→ Task requirements: I would like every line of the records below that contains the word "maxRecords" copied.

→ Data under study:
-- ==== Sys2Proof/Laws/Ops.lean ====
section
/-! SUPPORT. One lemma for each shared operation, saying once what it does: the arrival of a request, departures and drains, removals
from a manifest, the ends of holds and reservations. -/

namespace Sys2Proof.Machine

variable {s : State} {p : Port} {num : Byte} {r : Request}

/-! Arrival of a request -/

/-- The state in which a request that a listening port takes at once is checked: its assembler idle, the request in service. -/
def State.serving (s : State) (p : Port) (num : Byte) (r : Request) : State :=
  s.updPort p fun x => { x with assembler := .idle, service := some { num := num, request := r, reply := none } }

theorem State.listens.hears {role : Role} (h : s.listens p role) : (s.port p).deaf = false := by
  obtain ⟨hr, ho, hb, _⟩ := h
  simp [PortState.deaf, hb, hr, ho]

theorem State.port_serving_self : (s.serving p num r).port p =
    { s.port p with assembler := .idle, service := some { num := num, request := r, reply := none } } := by
  simp [State.serving]

theorem State.role_serving (q : Port) : ((s.serving p num r).port q).role = (s.port q).role := by
  simp only [State.serving, State.port_updPort]; split <;> rfl

theorem State.serving_eq :
    s.serving p num r =
      (s.updPort p fun x => { x with assembler := .idle }).updPort p fun x =>
        { x with service := some { num := num, request := r, reply := none } } := by
  simp only [State.serving, State.updPort, State.updPorts_updPorts]
  apply State.updPorts_congr
  intro q
  split <;> rfl

/-- A listening port takes a request that a frame can carry at once, and its reply is what `answerRequest` gives. -/
theorem State.arrive_listening {role : Role} (h : s.listens p role) (hl : r.len ≤ Config.maxLen) :
    s.arrive p num r = match answerRequest p r (s.serving p num r) with
      | (t, some a) => t.setReply p num r a
      | (t, none) => t := by
  have hs := h.2.2.2
  simp only [State.arrive, h.hears, Nat.not_lt.mpr hl, State.acceptFrame, State.port_updPort, hs, if_false,
    if_true, Bool.false_eq_true]
  rw [State.serving_eq]
  rfl

/-- A refusal has the status refused with. -/
@[simp] theorem refusalAnswer_status (st : Status) : (refusalAnswer r st).status = st := by
  unfold refusalAnswer; split <;> rfl

/-- Every reply of R103's table carries the tag, NOT_LIVE too. -/
@[simp] theorem refusalAnswer_routeQuery_notLive (tag : Tag) :
    refusalAnswer (.routeQuery tag) .notLive = { status := .notLive, data := .tagAlone tag } := rfl

/-- A refusal other than NOT_LIVE carries only its status (R165). -/
theorem refusalAnswer_of_ne_notLive {st : Status} (h : st ≠ .notLive) : refusalAnswer r st = .bare st := by
  unfold refusalAnswer; split
  · exact absurd rfl h
  · rfl

/-- A refusal of a request other than Route Query carries only its status (R165). -/
theorem refusalAnswer_of_ne_routeQuery {st : Status} (h : ∀ tag, r ≠ .routeQuery tag) : refusalAnswer r st = .bare st := by
  unfold refusalAnswer; split
  · exact absurd rfl (h _)
  · rfl

/-- A request that the checks of R165 or mode control refuse is answered as `refusalAnswer` says, and nothing else happens. -/
theorem State.arrive_refused {role : Role} (h : s.listens p role) (hl : r.len ≤ Config.maxLen) {st : Status}
    (hc : portCheck role s.mode r = some st) :
    s.arrive p num r = (s.serving p num r).setReply p num r (refusalAnswer r st) := by
  have hr : ((s.serving p num r).port p).role = role := by rw [State.role_serving]; exact h.1
  have hm : (s.serving p num r).mode = s.mode := rfl
  rw [State.arrive_listening h hl]
  simp only [answerRequest, hr, hm, hc]

/-- A request that passes the checks reaches the block that owns its state. -/
theorem State.arrive_taken {role : Role} (h : s.listens p role) (hl : r.len ≤ Config.maxLen)
    (hc : portCheck role s.mode r = none) :
    s.arrive p num r = match takeRequest p r (s.serving p num r) with
      | (t, some a) => t.setReply p num r a
      | (t, none) => t := by
  have hr : ((s.serving p num r).port p).role = role := by rw [State.role_serving]; exact h.1
  have hm : (s.serving p num r).mode = s.mode := rfl
  rw [State.arrive_listening h hl]
  simp only [answerRequest, hr, hm, hc]

/-- A port that takes nothing in leaves a request without effect. -/
theorem State.arrive_deaf (h : (s.port p).deaf = true) : s.arrive p num r = s := by
  simp [State.arrive, h]

@[simp] theorem State.port_setReply_self (a : Answer) :
    (s.setReply p num r a).port p =
      { s.port p with
        service := some { num := num, request := r,
                          reply := some { kind := r.kind, num := num, status := a.status, data := a.data } } } := by
  simp [State.setReply]

theorem State.port_setReply_other (a : Answer) {q : Port} (h : q ≠ p) : (s.setReply p num r a).port q = s.port q := by
  simp [State.setReply, h]

theorem State.port_serving_other {q : Port} (h : q ≠ p) : (s.serving p num r).port q = s.port q := by
  simp [State.serving, h]

/-- The reply a listening port's request gets leaves every other port, and of its own port all but assembler and service slot. -/
theorem State.answered_of_setReply (a : Answer) :
    (∀ q, q ≠ p → ((s.serving p num r).setReply p num r a).port q = s.port q) ∧
      ((s.serving p num r).setReply p num r a).port p = { s.port p with
        assembler := .idle,
        service := some { num := num, request := r,
                          reply := some { kind := r.kind, num := num, status := a.status, data := a.data } } } := by
  constructor
  · intro q hq
    rw [State.port_setReply_other a hq, State.port_serving_other hq]
  · rw [State.port_setReply_self, State.port_serving_self]

/-- The reply to a request taken at once, on a state whose ports the taking did not change. -/
theorem State.answered_setReply {u : State} (hu : ∀ q, u.port q = (s.serving p num r).port q) (a : Answer) :
    s.answered (u.setReply p num r a) p num r a.status a.data := by
  refine ⟨⟨fun q hq => ?_, ?_⟩, ?_⟩
  · rw [State.port_setReply_other a hq, hu, State.port_serving_other hq]
  · rw [State.port_setReply_self, hu, State.port_serving_self]
  · rw [State.replied, State.port_setReply_self]

/-- A refusal by the owning block, or an answer that changes nothing, changes nothing but its port's slot. -/
theorem State.onlyAnswered_setReply (a : Answer) :
    s.onlyAnswered ((s.serving p num r).setReply p num r a) p num r a.status a.data :=
  ⟨rfl, State.answered_setReply (fun _ => rfl) a⟩

/-! Cases -/

/-- What holds of every listed case record holds of every case. -/
theorem State.forall_case {P : Case → Prop} (h : ∀ e ∈ s.cases.entries, P e.2) (t : Tag) (c : Case) (hc : s.case? t = some c) :
    P c := by
  obtain ⟨e, he, rfl⟩ := mem_of_findIn (k := t.toNat) (l := s.cases.entries) hc
  exact h e he

@[simp] theorem State.case?_withCases (m : Store Case) (t : Tag) : (s.withCases m).case? t = m.find? t.toNat := rfl

theorem State.case?_erase (t u : Tag) :
    (s.withCases (s.cases.erase t.toNat)).case? u = if u = t then none else s.case? u := by
  rw [State.case?_withCases, Store.find?_erase]
  simp only [BitVec.toNat_inj, State.case?]

@[simp] theorem State.sweepGoesOn_cases (set : List Tag) : (s.sweepGoesOn set).cases = s.cases := by
  unfold State.sweepGoesOn; split <;> rfl

@[simp] theorem State.sweepGoesOn_totes (set : List Tag) : (s.sweepGoesOn set).totes = s.totes := by
  unfold State.sweepGoesOn; split <;> rfl

@[simp] theorem State.leaveSweep_cases (t : Tag) : (s.leaveSweep t).cases = s.cases := by
  unfold State.leaveSweep
  split
  · rfl
  · split <;> simp

@[simp] theorem State.leaveSweep_totes (t : Tag) : (s.leaveSweep t).totes = s.totes := by
  unfold State.leaveSweep
  split
  · rfl
  · split <;> simp

theorem State.case?_removeCase (t u : Tag) : (s.removeCase t).case? u = if u = t then none else s.case? u := by
  simp only [State.removeCase, State.case?, State.leaveSweep_cases, State.withCases_cases, Store.find?_erase, BitVec.toNat_inj]

/-- Marking the cases of some tags departed changes their locations and nothing else. -/
theorem find?_markDeparted (tags : List Tag) (m : Store Case) (u : Tag) :
    (markDeparted tags m).find? u.toNat =
      if u ∈ tags then (m.find? u.toNat).map fun c => { c with location := .departed } else m.find? u.toNat := by
  induction tags generalizing m with
  | nil => simp [markDeparted]
  | cons t rest ih =>
    have step : markDeparted (t :: rest) m = markDeparted rest (match m.find? t.toNat with
      | some c => m.insert t.toNat { c with location := .departed }
      | none => m) := rfl
    rw [step, ih]
    by_cases hu : u = t
    · subst hu
      cases hm : m.find? u.toNat with
      | none => simp [hm]
      | some c => by_cases hr : u ∈ rest <;> simp [hr]
    · have hn : ¬ u.toNat = t.toNat := fun h => hu (BitVec.toNat_inj.mp h)
      cases hm : m.find? t.toNat with
      | none => simp [hu]
      | some c => simp [hu, Store.find?_insert, hn]

/-! Departures and drains -/

theorem State.tote_raiseSwapDone (t u : ToteNo) : (s.raiseSwapDone t).tote u = s.tote u := rfl

theorem State.tote_depart (t u : ToteNo) : (s.depart t).tote u = if u = t then (s.tote t).emptied else s.tote u := by
  simp only [State.depart, State.tote_raiseSwapDone, State.tote_setTote]
  rfl

theorem State.case?_depart (t : ToteNo) (u : Tag) :
    (s.depart t).case? u = if u ∈ (s.tote t).manifest then (s.case? u).map fun c => { c with location := .departed }
      else s.case? u := by
  simp only [State.case?, State.depart, State.raiseSwapDone_cases, State.setTote_cases, State.withCases_cases,
    State.withOutbound_cases, find?_markDeparted]

theorem State.outbound_depart (t : ToteNo) :
    (s.depart t).outbound = s.outbound ++ [{ tote := t, second := s.secondCount, tags := (s.tote t).manifest }] := rfl

/-- R132: what the completion of a drain is in each of its three ways. -/
theorem State.completeDrain_cases (t : ToteNo) :
    ((s.tote t).filled = 0 ∧ s.completeDrain t = (s.setTote t { s.tote t with state := .opened }).raiseSwapDone t) ∨
    ((s.tote t).filled ≠ 0 ∧ s.outbound.length < Config.maxRecords ∧ s.completeDrain t = s.depart t) ∨
    ((s.tote t).filled ≠ 0 ∧ ¬ s.outbound.length < Config.maxRecords ∧ s.completeDrain t = s) := by
  unfold State.completeDrain
  by_cases h0 : (s.tote t).filled = 0 <;> by_cases h1 : s.outbound.length < Config.maxRecords <;> simp [h0, h1]

theorem State.drainIfDone_waits {t : ToteNo} (h : ¬ ((s.tote t).state = .draining ∧ (s.tote t).reserved = 0)) :
    s.drainIfDone t = s := by
  simp only [State.drainIfDone, h, if_false]

theorem State.drainIfDone_done {t : ToteNo} (h : (s.tote t).state = .draining ∧ (s.tote t).reserved = 0) :
    s.drainIfDone t = s.completeDrain t := by
  simp only [State.drainIfDone, h, and_self, if_true]

/-! Ends of holds and reservations -/

/-- R34: what the end of a hold without submission or lapse does to the case. -/
theorem State.case?_releaseHold (t u : Tag) :
    (s.releaseHold t).case? u = if u = t then (s.case? t).map Case.returned else s.case? u := by
  unfold State.releaseHold
  cases h : s.case? t with
  | none => by_cases hu : u = t <;> simp [hu, h]
  | some c =>
    have : ∀ x : State, ∀ b v, (x.announceReturn t b).case? v = x.case? v := fun x b v => by
      simp only [State.case?, State.announceReturn_cases]
    by_cases hu : u = t <;> simp [this, hu]

theorem State.releaseHold_totes (t : Tag) : (s.releaseHold t).totes = s.totes := by
  unfold State.releaseHold; split <;> simp

/-- A case with no hold that is due is left as it is by a hold lapse. -/
theorem State.takeHoldLapse_not_due {t : Tag} (h : ∀ c k, s.case? t = some c → c.holder = some k → k.due = false) :
    s.takeHoldLapse t = s := by
  unfold State.takeHoldLapse
  cases hc : s.case? t with
  | none => rfl
  | some c =>
    cases hk : c.holder with
    | none => simp [hk]
    | some k => simp [hk, h c k hc hk]

/-- A case with no reservation that is due, or a stopped line, leaves a dwell lapse without effect. -/
theorem State.takeDwellLapse_not_due {t : Tag}
    (h : ∀ c r, s.case? t = some c → c.reservation = some r → r.due = false ∨ s.stopped = true) :
    s.takeDwellLapse t = s := by
  unfold State.takeDwellLapse
  cases hc : s.case? t with
  | none => rfl
  | some c =>
    cases hr : c.reservation with
    | none => simp [hr]
    | some r => rcases h c r hc hr with hd | hs <;> simp [*]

→ Completed task:
    ((s.tote t).filled ≠ 0 ∧ s.outbound.length < Config.maxRecords ∧ s.completeDrain t = s.depart t) ∨
    ((s.tote t).filled ≠ 0 ∧ ¬ s.outbound.length < Config.maxRecords ∧ s.completeDrain t = s) := by
  by_cases h0 : (s.tote t).filled = 0 <;> by_cases h1 : s.outbound.length < Config.maxRecords <;> simp [h0, h1]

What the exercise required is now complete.